• _ASSIGNMENT_
What lines in the records include the string "that"? Return each one.

• _Stored items_
---------------

-- ==== Sys2Proof/Laws/Link.lean ====
section
/-! SUPPORT. Management frames: the bytes of a frame read back, what a whole frame does as the receiver stands, and each row of the link as the register write or read it makes. -/

namespace Sys2Proof.Machine

/-! ### The bytes of a frame (R172) -/

/-- Two fields that stand side by side in a word, put together again. -/
theorem extract_append {w k m n : Nat} (x : BitVec w) :
    x.extractLsb' (k + n) m ++ x.extractLsb' k n = x.extractLsb' k (m + n) := by
  ext i hi
  simp only [BitVec.getElem_append, BitVec.getElem_extractLsb']
  split
  · rfl
  · congr 1; omega

theorem frameIndex_writeFrame (n : BitVec 16) (v : Word) : frameIndex (writeFrame n v) = n :=
  (extract_append (k := 0) n).trans (BitVec.extractLsb'_eq_self)

theorem frameIndex_readFrame (n : BitVec 16) : frameIndex (readFrame n) = n :=
  (extract_append (k := 0) n).trans (BitVec.extractLsb'_eq_self)

theorem frameValue_writeFrame (n : BitVec 16) (v : Word) : frameValue (writeFrame n v) = v := by
  show v.extractLsb' 24 8 ++ v.extractLsb' 16 8 ++ v.extractLsb' 8 8 ++ v.extractLsb' 0 8 = v
  rw [extract_append (k := 16) (m := 8) (n := 8), extract_append (k := 8) (m := 16) (n := 8),
    extract_append (k := 0) (m := 24) (n := 8)]
  exact BitVec.extractLsb'_eq_self

/-! ### A whole frame -/

/-- A write frame at the frame boundary is judged by its index (R174, R175). -/
theorem wholeFrame_write {s : State} (h : TakesFrames s) (n : BitVec 16) (v : Word) :
    wholeFrame (writeFrame n v) s = (registerWritten n v s).2.framed (registerWritten n v s).1 := by
  unfold wholeFrame
  rw [h]
  have hi := frameIndex_writeFrame n v
  have hv := frameValue_writeFrame n v
  unfold writeFrame at *
  simp only [clockFrame, atByte3, atByte7, readByte, writeByte, List.nil_append] at *
  simp only [List.length_cons, List.length_nil, List.head?_cons, hi, hv]
  rfl

/-- The state after a whole read frame at the frame boundary (R173, R174). -/
def State.wholeRead (s : State) (n : BitVec 16) : State :=
  { (readEnded n (readTaken n s)).2 with
    link :=
      { receiver := .complete, value := (s.readRegister n).getD 0
        status := some (readEnded n (readTaken n s)).1 } }

/-- A read frame at the frame boundary takes its value at byte 3 and makes its side effects at byte 7
(R173). -/
theorem wholeFrame_read {s : State} (h : TakesFrames s) (n : BitVec 16) :
    wholeFrame (readFrame n) s = s.wholeRead n := by
  unfold wholeFrame
  rw [h]
  have hi := frameIndex_readFrame n
  unfold readFrame at *
  simp only [clockFrame, atByte3, atByte7, readByte, writeByte, List.nil_append] at *
  simp only [List.length_cons, List.length_nil, List.head?_cons, hi]
  rfl

/-- A whole frame of another command byte at the frame boundary reads nothing, writes nothing and is
REFUSED (R173). -/
theorem wholeFrame_bad {s : State} (h : TakesFrames s) {b : Byte} (hr : b ≠ readByte)
    (hw : b ≠ writeByte) :
    wholeFrame [b, 0, 0, 0, 0, 0, 0, 0] s = s.framed .refused := by
  unfold wholeFrame
  rw [h]
  simp only [clockFrame, atByte3, atByte7, List.nil_append]
  simp [hr, hw, State.framed]

/-- Past byte 8 and before chip select goes high after a power-on reset, frames are ignored (R173). -/
theorem wholeFrame_of_deaf {s : State}
    (h : s.link.receiver = .complete ∨ s.link.receiver = .awaitDeselect) (bs : List Byte) :
    wholeFrame bs s = s := by
  unfold wholeFrame
  rcases h with h | h <;> rw [h]

/-! ### The words the rows write -/

theorem slotField_of_low {v : Word} {i : Slot} (h : v.extractLsb' 0 4 = slotBits i) :
    slotField v = i := by
  show (v.extractLsb' 0 4).toFin = i
  rw [h]; rfl

theorem forceCallWord_fields (i : Slot) (group entry : Byte) (v : Word)
    (h : v = 0#8 ++ entry ++ group ++ 1#4 ++ slotBits i) :
    v.extractLsb' 0 4 = slotBits i ∧ v.extractLsb' 4 4 = 1#4 ∧ v.extractLsb' 8 8 = group ∧
      v.extractLsb' 16 8 = entry := by
  subst h
  refine ⟨?_, ?_, ?_, ?_⟩ <;>
    · ext k hk
      simp only [BitVec.getElem_extractLsb', BitVec.getLsbD_append]
      interval_cases k <;> simp

theorem forceRebindWord_fields (i : Slot) (v : Word) (h : v = 0#8 ++ 0#8 ++ 0#8 ++ 2#4 ++ slotBits i) :
    v.extractLsb' 0 4 = slotBits i ∧ v.extractLsb' 4 4 = 2#4 := by
  subst h
  refine ⟨?_, ?_⟩ <;>
    · ext k hk
      simp only [BitVec.getElem_extractLsb', BitVec.getLsbD_append]
      interval_cases k <;> simp

theorem registerWritten_forceCall (i : Slot) (group entry : Byte) (s : State) :
    registerWritten 0x07 (0#8 ++ entry ++ group ++ 1#4 ++ slotBits i) s =
      forceCommand i (.call { group := group, entry := entry }) s := by
  obtain ⟨h1, h2, h3, h4⟩ := forceCallWord_fields i group entry _ rfl
  show forceWritten _ s = _
  unfold forceWritten
  rw [h2, h3, h4, slotField_of_low h1]
  rfl

theorem registerWritten_forceRebind (i : Slot) (s : State) :
    registerWritten 0x07 (0#8 ++ 0#8 ++ 0#8 ++ 2#4 ++ slotBits i) s = forceCommand i .rebind s := by
  obtain ⟨h1, h2⟩ := forceRebindWord_fields i _ rfl
  show forceWritten _ s = _
  unfold forceWritten
  rw [h2, slotField_of_low h1]
  rfl

theorem registerWritten_cancel (i : Slot) (s : State) :
    registerWritten 0x08 (0#28 ++ slotBits i) s = cancelCommand i s := by
  show cancelCommand (slotField _) s = _
  rw [slotField_of_low (i := i)]
  ext k hk
  simp only [BitVec.getElem_extractLsb', BitVec.getLsbD_append]
  interval_cases k <;> simp

theorem registerWritten_slotEnable (b : BitVec 16) (s : State) :
    registerWritten 0x05 (0#16 ++ b) s = slotEnableCommand b s := by
  show slotEnableCommand ((0#16 ++ b).setWidth 16) s = _
  congr 1
  ext k hk
  rw [BitVec.getElem_setWidth]
  exact BitVec.getLsbD_append.trans (by simp [hk])

/-! ### The rows of the link at the frame boundary

Each answers with its status and the register's effect. -/

/-- The answer of a row that writes a register. -/
def answered (r : FrameStatus × State) : Host.Outcome State Fault Refusal :=
  .next (r.2.framed r.1).latchNotice

theorem finish_write {s : State} (h : TakesFrames s) (n : BitVec 16) (v : Word) :
    finish (wholeFrame (writeFrame n v) s) = answered (registerWritten n v s) := by
  rw [wholeFrame_write h]; rfl

theorem exec_start {s : State} (h : TakesFrames s) : exec .start s = answered (startCommand s) :=
  finish_write h 0x04 1

theorem exec_reset {s : State} (h : TakesFrames s) : exec .reset s = answered (resetCommand s) :=
  finish_write h 0x04 2

theorem exec_quiesce {s : State} (h : TakesFrames s) :
    exec .quiesce s = answered (quiesceCommand s) :=
  finish_write h 0x04 3

theorem exec_resume {s : State} (h : TakesFrames s) : exec .resume s = answered (resumeCommand s) :=
  finish_write h 0x04 4

theorem exec_logRestart {s : State} (h : TakesFrames s) :
    exec .logRestart s = answered (logRestartCommand s) :=
  finish_write h 0x04 5

theorem exec_forceCall {s : State} (h : TakesFrames s) (i : Slot) (group entry : Byte) :
    exec (.forceCall i group entry) s =
      answered (forceCommand i (.call { group := group, entry := entry }) s) := by
  rw [← registerWritten_forceCall]; exact finish_write h 0x07 _

theorem exec_forceRebind {s : State} (h : TakesFrames s) (i : Slot) :
    exec (.forceRebind i) s = answered (forceCommand i .rebind s) := by
  rw [← registerWritten_forceRebind]; exact finish_write h 0x07 _

theorem exec_cancel {s : State} (h : TakesFrames s) (i : Slot) :
    exec (.cancel i) s = answered (cancelCommand i s) := by
  rw [← registerWritten_cancel]; exact finish_write h 0x08 _

theorem exec_slotEnable {s : State} (h : TakesFrames s) (i : Slot) :
    exec (.slotEnable i) s = answered (slotEnableCommand (s.enableWith i) s) := by
  rw [← registerWritten_slotEnable]; exact finish_write h 0x05 _

theorem exec_slotDisable {s : State} (h : TakesFrames s) (i : Slot) :
    exec (.slotDisable i) s = answered (slotEnableCommand (s.enableWithout i) s) := by
  rw [← registerWritten_slotEnable]; exact finish_write h 0x05 _

theorem exec_responseLimitWrite {s : State} (h : TakesFrames s) (v : Word) :
    exec (.responseLimitWrite v) s = answered (responseLimitCommand v s) :=
  finish_write h 0x06 v

theorem exec_noticeStatusClear {s : State} (h : TakesFrames s) (v : Word) :
    exec (.noticeStatusClear v) s = answered (noticeStatusCommand v s) :=
  finish_write h 0x10 v

theorem exec_noticeEnableWrite {s : State} (h : TakesFrames s) (v : Word) :
    exec (.noticeEnableWrite v) s = answered (noticeEnableCommand v s) :=
  finish_write h 0x11 v

theorem exec_noticeThresholdWrite {s : State} (h : TakesFrames s) (v : Word) :
    exec (.noticeThresholdWrite v) s = answered (noticeThresholdCommand v s) :=
  finish_write h 0x12 v

theorem exec_registerWrite {s : State} (h : TakesFrames s) (n : BitVec 16) (v : Word) :
    exec (.registerWrite n v) s = answered (registerWritten n v s) :=
  finish_write h n v

theorem exec_badCommandByte {s : State} (h : TakesFrames s) {b : Byte} (hr : b ≠ readByte)
    (hw : b ≠ writeByte) : exec (.badCommandByte b) s = answered (.refused, s) := by
  show finish (wholeFrame _ s) = _
  rw [wholeFrame_bad h hr hw]; rfl

theorem exec_slotInfoRead {s : State} (h : TakesFrames s) (n : Fin 4) :
    exec (.slotInfoRead n) s = .next (s.wholeRead (0x0A + BitVec.ofNat 16 n.val)).latchNotice := by
  show finish (wholeFrame _ s) = _
  rw [wholeFrame_read h]; rfl

theorem exec_logDataRead_whole {s : State} (h : TakesFrames s) :
    exec (.logDataRead .whole) s = .next (s.wholeRead 0x0F).latchNotice := by
  show finish (wholeFrame _ s) = _
  rw [wholeFrame_read h]; rfl

/-! ### A power-on reset in a frame (R173) -/

theorem clockFrame_receiver (s : State) (f bs : List Byte) (v : Word) :
    (clockFrame s f v bs).link.receiver ≠ .boundary := by
  unfold clockFrame
  dsimp only
  split <;> simp

/-- Only with no frame begun does the receiver stand at the boundary. -/
theorem frameBegun_boundary (s : State) (frame : Option (List Byte)) :
    (frameBegun frame s).link.receiver = .boundary ↔
      s.link.receiver = .boundary ∧ frame = none := by
  unfold frameBegun
  cases frame with
  | none => simp
  | some bs =>
    simp only [reduceCtorEq, and_false, iff_false]
    unfold clockBytes select
    cases h : s.link.receiver <;> simp [h] <;> split <;> simp [h, clockFrame_receiver]

/-! ### Frames by their bytes (R172, R173) -/

/-- The bytes of a frame clocked with chip select going high after them, from the frame boundary. -/
theorem exec_chipSelectHigh {s : State} (h : TakesFrames s) {bytes : List Byte} (hb : bytes ≠ []) :
    exec (.chipSelectHigh bytes) s = finish (deselect (clockFrame s [] 0 bytes)) := by
  show finish (deselect (clockBytes bytes s)) = _
  unfold clockBytes
  rw [if_neg hb, h]

/-- A read frame of 7 bytes or more. -/
theorem exec_readFrame {s : State} (h : TakesFrames s) (n : BitVec 16) {more : List Byte}
    (hm : 4 ≤ more.length) :
    exec (.chipSelectHigh ([0x3A#8, n.extractLsb' 8 8, n.extractLsb' 0 8] ++ more)) s =
      .next { s.wholeRead n with
        link := { (s.wholeRead n).link with receiver := .boundary } }.latchNotice := by
  rw [exec_chipSelectHigh h (by simp)]
  set g := [0x3A#8, n.extractLsb' 8 8, n.extractLsb' 0 8] ++ more with hg
  have hl : g.length = 3 + more.length := by rw [hg]; simp; omega
  have hi : frameIndex g = n := frameIndex_readFrame n
  have h3 : atByte3 g s = (readTaken n s, (s.readRegister n).getD 0) := by
    unfold atByte3; rw [hi]; rfl
  have h7 : atByte7 g (readTaken n s) = readEnded n (readTaken n s) := by
    unfold atByte7; rw [hi]; rfl
  unfold clockFrame
  simp only [List.nil_append, List.length_nil]
  rw [if_pos (⟨by omega, by omega⟩ : 0 < 3 ∧ 3 ≤ g.length), h3,
    if_pos (⟨by omega, by omega⟩ : 0 < 7 ∧ 7 ≤ g.length), h7]
  rfl

/-- A read frame cut short after byte 3. -/
theorem exec_readFrame_cut {s : State} (h : TakesFrames s) (n : BitVec 16) {part : List Byte}
    (hp : part.length < 4) :
    exec (.chipSelectHigh ([0x3A#8, n.extractLsb' 8 8, n.extractLsb' 0 8] ++ part)) s =
      .next { readTaken n s with
        link :=
          { receiver := .boundary, value := (s.readRegister n).getD 0
            status := none } }.latchNotice := by
  rw [exec_chipSelectHigh h (by simp)]
  set g := [0x3A#8, n.extractLsb' 8 8, n.extractLsb' 0 8] ++ part with hg
  have hl : g.length = 3 + part.length := by rw [hg]; simp; omega
  have hi : frameIndex g = n := frameIndex_readFrame n
  have h3 : atByte3 g s = (readTaken n s, (s.readRegister n).getD 0) := by
    unfold atByte3; rw [hi]; rfl
  unfold clockFrame
  simp only [List.nil_append, List.length_nil]
  rw [if_pos (⟨by omega, by omega⟩ : 0 < 3 ∧ 3 ≤ g.length), h3,
    if_neg (fun h : 0 < 7 ∧ 7 ≤ g.length => absurd h.2 (by omega))]
  rfl

/-- A write frame of 7 bytes or more. -/
theorem exec_writeFrame {s : State} (h : TakesFrames s) (n : BitVec 16) (v : Word)
    (more : List Byte) :
    exec (.chipSelectHigh ([0x5C#8, n.extractLsb' 8 8, n.extractLsb' 0 8, v.extractLsb' 24 8,
        v.extractLsb' 16 8, v.extractLsb' 8 8, v.extractLsb' 0 8] ++ more)) s =
      .next { (registerWritten n v s).2 with
        link :=
          { receiver := .boundary, value := 0
            status := some (registerWritten n v s).1 } }.latchNotice := by
  rw [exec_chipSelectHigh h (by simp)]
  set g := [0x5C#8, n.extractLsb' 8 8, n.extractLsb' 0 8, v.extractLsb' 24 8,
        v.extractLsb' 16 8, v.extractLsb' 8 8, v.extractLsb' 0 8] ++ more with hg
  have hl : g.length = 7 + more.length := by rw [hg]; simp; omega
  have h3 : atByte3 g s = (s, 0) := rfl
  have h7 : atByte7 g s = registerWritten n v s := by
    have e1 : frameIndex g = n := frameIndex_writeFrame n v
    have e2 : frameValue g = v := frameValue_writeFrame n v
    unfold atByte7; rw [e1, e2]; rfl
  unfold clockFrame
  simp only [List.nil_append, List.length_nil]
  rw [if_pos (by omega), h3, if_pos (by omega), h7]
  rfl

end Sys2Proof.Machine
end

---------------

• _TASK SOLUTION_
/-- Two fields that stand side by side in a word, put together again. -/
/-- The answer of a row that writes a register. -/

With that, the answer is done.